If he leaves the women he meets and loves, it is therefore not because of the satisfaction of purely sensual desires but either because of fate, or because the ideal of the woman he loves, whom he imagines as unique, does not can never correspond to reality. As Gendarme de Bévotte remarks, Hoffmann seems to offer the first figure of a romantic Don Juan in his Fantasiesstücke in Callot's handle published in 1814.
The title became "Don Juan, eine fabelhafte Begebenheit, die sich mit einem reisenden Enthusiasten zugetragen’ (Don Juan, fabulous adventure arrived at an Enthusiast). This Don Juan restores the link with the absolute and beauty, he becomes “the symbol of man's aspiration towards supreme beauty. »
Don Juan replaces the divine absolute with the feminine absolute and opposes with all his might the prosaic and relativistic love imposed by bourgeois society. Don Juan is now the embodiment of the rebellion of the solitary individual in the face of any coercive force, whether social or religious. He takes on the romantic aspirations that agitate the century and partly loses his ability to really enjoy his conquests.
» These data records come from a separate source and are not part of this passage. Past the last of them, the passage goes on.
-- ==== Sys2Proof/Machine/Crypto.lean ====
section
/-! DEFINITION. SHA-384, and ECDSA on the 384-bit Brainpool prime curve of RFC 5639 in its untwisted form (R24, R359, R363). The spec names the
functions; their constants are those of the standards that define them. PRESUMED, log entry 59. -/

namespace Sys2Proof.Machine

/-! ### SHA-384 -/

def shaKeys : List W64 :=
  [0x428A2F98D728AE22, 0x7137449123EF65CD, 0xB5C0FBCFEC4D3B2F, 0xE9B5DBA58189DBBC, 0x3956C25BF348B538, 0x59F111F1B605D019, 0x923F82A4AF194F9B, 0xAB1C5ED5DA6D8118] ++
  [0xD807AA98A3030242, 0x12835B0145706FBE, 0x243185BE4EE4B28C, 0x550C7DC3D5FFB4E2, 0x72BE5D74F27B896F, 0x80DEB1FE3B1696B1, 0x9BDC06A725C71235, 0xC19BF174CF692694] ++
  [0xE49B69C19EF14AD2, 0xEFBE4786384F25E3, 0x0FC19DC68B8CD5B5, 0x240CA1CC77AC9C65, 0x2DE92C6F592B0275, 0x4A7484AA6EA6E483, 0x5CB0A9DCBD41FBD4, 0x76F988DA831153B5] ++
  [0x983E5152EE66DFAB, 0xA831C66D2DB43210, 0xB00327C898FB213F, 0xBF597FC7BEEF0EE4, 0xC6E00BF33DA88FC2, 0xD5A79147930AA725, 0x06CA6351E003826F, 0x142929670A0E6E70] ++
  [0x27B70A8546D22FFC, 0x2E1B21385C26C926, 0x4D2C6DFC5AC42AED, 0x53380D139D95B3DF, 0x650A73548BAF63DE, 0x766A0ABB3C77B2A8, 0x81C2C92E47EDAEE6, 0x92722C851482353B] ++
  [0xA2BFE8A14CF10364, 0xA81A664BBC423001, 0xC24B8B70D0F89791, 0xC76C51A30654BE30, 0xD192E819D6EF5218, 0xD69906245565A910, 0xF40E35855771202A, 0x106AA07032BBD1B8] ++
  [0x19A4C116B8D2D0C8, 0x1E376C085141AB53, 0x2748774CDF8EEB99, 0x34B0BCB5E19B48A8, 0x391C0CB3C5C95A63, 0x4ED8AA4AE3418ACB, 0x5B9CCA4F7763E373, 0x682E6FF3D6B2B8A3] ++
  [0x748F82EE5DEFB2FC, 0x78A5636F43172F60, 0x84C87814A1F0AB72, 0x8CC702081A6439EC, 0x90BEFFFA23631E28, 0xA4506CEBDE82BDE9, 0xBEF9A3F7B2C67915, 0xC67178F2E372532B] ++
  [0xCA273ECEEA26619C, 0xD186B8C721C0C207, 0xEADA7DD6CDE0EB1E, 0xF57D4F7FEE6ED178, 0x06F067AA72176FBA, 0x0A637DC5A2C898A6, 0x113F9804BEF90DAE, 0x1B710B35131C471B] ++
  [0x28DB77F523047D84, 0x32CAAB7B40C72493, 0x3C9EBE0A15C9BEBC, 0x431D67C49C100D4C, 0x4CC5D4BECB3E42B6, 0x597F299CFC657E2A, 0x5FCB6FAB3AD6FAEC, 0x6C44198C4A475817]
def shaStart : List W64 := [0xCBBB9D5DC1059ED8, 0x629A292A367CD507, 0x9159015A3070DD17, 0x152FECD8F70E5939, 0x67332667FFC00B31, 0x8EB44A8768581511, 0xDB0C2E0D64F98FA7, 0x47B5481DBEFA4FA4]

/-- One round: the eight working words, with a key and a word of the schedule added. -/
def shaRound (v : List W64) (k w : W64) : List W64 :=
  match v with
  | [a, b, c, d, e, f, g, h] =>
    let t1 := h + (e.rotateRight 14 ^^^ e.rotateRight 18 ^^^ e.rotateRight 41) + ((e &&& f) ^^^ (~~~e &&& g)) + k + w
    let t2 := (a.rotateRight 28 ^^^ a.rotateRight 34 ^^^ a.rotateRight 39) + ((a &&& b) ^^^ (a &&& c) ^^^ (b &&& c))
    [t1 + t2, a, b, c, d + t1, e, f, g]
  | _ => v

/-- The word of the schedule that follows sixteen others. -/
def shaNext (w : List W64) : W64 :=
  let x := w.getD 1 0
  let y := w.getD 14 0
  w.getD 0 0 + (x.rotateRight 1 ^^^ x.rotateRight 8 ^^^ x >>> 7) + w.getD 9 0 + (y.rotateRight 19 ^^^ y.rotateRight 61 ^^^ y >>> 6)

/-- The rounds of one block: `w` is the window of sixteen schedule words. -/
def shaRounds : List W64 → List W64 → List W64 → List W64
  | [], _, v => v
  | k :: ks, w, v => shaRounds ks (w.drop 1 ++ [shaNext w]) (shaRound v k (w.headD 0))

/-- A number's bytes, most significant first; and back. -/
def beBytes (k n : Nat) : List Byte := (leBytes k n).reverse
def beNat (bs : List Byte) : Nat := leNat bs.reverse

/-- The blocks of a padded message, of 128 bytes each. -/
def shaBlocks : Nat → List Byte → List W64 → List W64
  | 0, _, v => v
  | n + 1, bs, v =>
    let w := (List.range 16).map fun i => BitVec.ofNat 64 (beNat ((bs.drop (8 * i)).take 8))
    shaBlocks n (bs.drop 128) (List.zipWith (· + ·) v (shaRounds shaKeys w v))

/-- SHA-384 of a message: 48 bytes. PRESUMED, log entry 59. -/
def sha384 (m : List Byte) : List Byte :=
  let n := (m.length + 17 + 127) / 128
  let p := m ++ [0x80] ++ List.replicate (128 * n - m.length - 17) 0 ++ beBytes 16 (8 * m.length)
  ((shaBlocks n p shaStart).take 6).flatMap fun x => beBytes 8 x.toNat

/-! ### The curve y² = x³ + a x + b over the integers modulo p, with a base point of order n -/

def curveP : Nat := 0x8CB91E82A3386D280F5D6F7E50E641DF152F7109ED5456B412B1DA197FB71123ACD3A729901D1A71874700133107EC53
def curveA : Nat := 0x7BC382C63D8C150C3C72080ACE05AFA0C2BEA28E4FB22787139165EFBA91F90F8AA5814A503AD4EB04A8C7DD22CE2826
def curveB : Nat := 0x04A8C7DD22CE28268B39B55416F0447C2FB77DE107DCD2A62E880EA53EEB62D57CB4390295DBC9943AB78696FA504C11
def curveN : Nat := 0x8CB91E82A3386D280F5D6F7E50E641DF152F7109ED5456B31F166E6CAC0425A7CF3AB6AF6B7FC3103B883202E9046565
def curveX : Nat := 0x1D1C64F068CF45FFA2A63A81B7C13F6B8847A3E77EF14FE3DB7FCAFE0CBD10E8E826E03436D646AAEF87B2E247D4AF1E
def curveY : Nat := 0x8ABE1D7520F9C2A45CB1EB8E95CFD55262B70B29FEEC5864E19C054FF99129280E4646217791811142820341263C5315

/-- b^e modulo m, by the `k` low bits of e. -/
def powMod (m : Nat) : Nat → Nat → Nat → Nat
  | 0, _, _ => 1 % m
  | k + 1, b, e => (if e % 2 = 1 then b else 1) * powMod m k (b * b % m) (e / 2) % m
/-- The inverse modulo a prime of 384 bits. -/
def invMod (m x : Nat) : Nat := powMod m 384 (x % m) (m - 2)

/-- A point (x / z², y / z³); z = 0 for the point at infinity. -/
structure Jac where
  x : Nat
  y : Nat
  z : Nat
  deriving DecidableEq, Repr

def Jac.zero : Jac := { x := 1, y := 1, z := 0 }
def Jac.ofPoint (q : Nat × Nat) : Jac := { x := q.1, y := q.2, z := 1 }

def subMod (a b : Nat) : Nat := (a + (curveP - b % curveP)) % curveP

def Jac.dbl (q : Jac) : Jac :=
  if q.z = 0 ∨ q.y = 0 then Jac.zero
  else
    let yy := q.y * q.y % curveP
    let s := 4 * q.x * yy % curveP
    let zz := q.z * q.z % curveP
    let m := (3 * q.x * q.x + curveA * (zz * zz % curveP)) % curveP
    let x := subMod (m * m) (2 * s)
    { x := x, y := subMod (m * subMod s x) (8 * (yy * yy)), z := 2 * q.y * q.z % curveP }

def Jac.add (q r : Jac) : Jac :=
  if q.z = 0 then r
  else if r.z = 0 then q
  else
    let z1 := q.z * q.z % curveP
    let z2 := r.z * r.z % curveP
    let u1 := q.x * z2 % curveP
    let u2 := r.x * z1 % curveP
    let s1 := q.y * z2 % curveP * r.z % curveP
    let s2 := r.y * z1 % curveP * q.z % curveP
    if u1 = u2 then (if s1 = s2 then q.dbl else Jac.zero)
    else
      let h := subMod u2 u1
      let t := subMod s2 s1
      let hh := h * h % curveP
      let hhh := h * hh % curveP
      let v := u1 * hh % curveP
      let x := subMod (subMod (t * t) hhh) (2 * v)
      { x := x, y := subMod (t * subMod v x) (s1 * hhh), z := h * q.z % curveP * r.z % curveP }

/-- k times a point, by the `n` low bits of k. -/
def Jac.mul : Nat → Nat → Jac → Jac
  | 0, _, _ => Jac.zero
  | n + 1, k, q =>
    let r := Jac.mul n (k / 2) q.dbl
    if k % 2 = 1 then r.add q else r

/-- x and y of a point that is not at infinity. -/
def Jac.affine (q : Jac) : Nat × Nat :=
  let i := invMod curveP q.z
  (q.x * i % curveP * i % curveP, q.y * i % curveP * i % curveP * i % curveP)

def curveBase : Jac := Jac.ofPoint (curveX, curveY)
/-- The public half of a private key. -/
def publicKey (d : Nat) : Nat × Nat := (Jac.mul 384 d curveBase).affine

/-- Whether a signature, r and s of 48 bytes each, is valid over a digest under a public key. -/
def ecdsaValid (key : Nat × Nat) (digest sig : List Byte) : Bool :=
  let r := beNat (sig.take 48)
  let s := beNat ((sig.drop 48).take 48)
  if sig.length ≠ 96 ∨ r = 0 ∨ curveN ≤ r ∨ s = 0 ∨ curveN ≤ s ∨ curveP ≤ key.1 ∨ curveP ≤ key.2 ∨
      key.2 * key.2 % curveP ≠ (key.1 * key.1 * key.1 + curveA * key.1 + curveB) % curveP then false
  else
    let w := invMod curveN s
    let q := (Jac.mul 384 (beNat digest * w % curveN) curveBase).add (Jac.mul 384 (r * w % curveN) (Jac.ofPoint key))
    q.z != 0 && q.affine.1 % curveN == r

/-- The signature under a private key over a digest, with the nonce k. -/
def ecdsaSign (d k : Nat) (digest : List Byte) : List Byte :=
  let r := (Jac.mul 384 k curveBase).affine.1 % curveN
  beBytes 48 r ++ beBytes 48 (invMod curveN k * (beNat digest + r * d) % curveN)

/-- A private key, or a nonce, of a free number: between 1 and n − 1. -/
def keyOf (x : Nat) : Nat := x % (curveN - 1) + 1

end Sys2Proof.Machine
end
Versions of this romantic Don Juan multiplied in nineteenth-century Europe. the Don Juan by Byron is a particular example to which we will return. Pushkin writes The stone guest in 1830 in which Don Juan attains superhuman and almost divine greatness. Musset offered in 1832, in Namuna, a conception of a Don Juan as thirsty for a beauty that only woman can offer him.
He is a poetic Don Juan, removed from all sordid cynicism, who absolutizes love and devotes his existence to it. Redemption becomes possible again, as shown by the works of Mérimée and Dumas, the Souls of Purgatory, in 1834, and Don Juan de Maraña or the fall of an angel, in 1836. These two works reconcile two legends, that of Don Juan and that of Don Miguel Mañara, who lived in Seville in the seventeenth century, had a debauched youth but was later of great piety.
The Don Juan sketched out in the nineteenth century is therefore an absolutely romantic hero. The authors who are attached to this subject decide to highlight this or that particular aspect of the myth, thus creating a character with many facets but which nevertheless remains Don Juan”.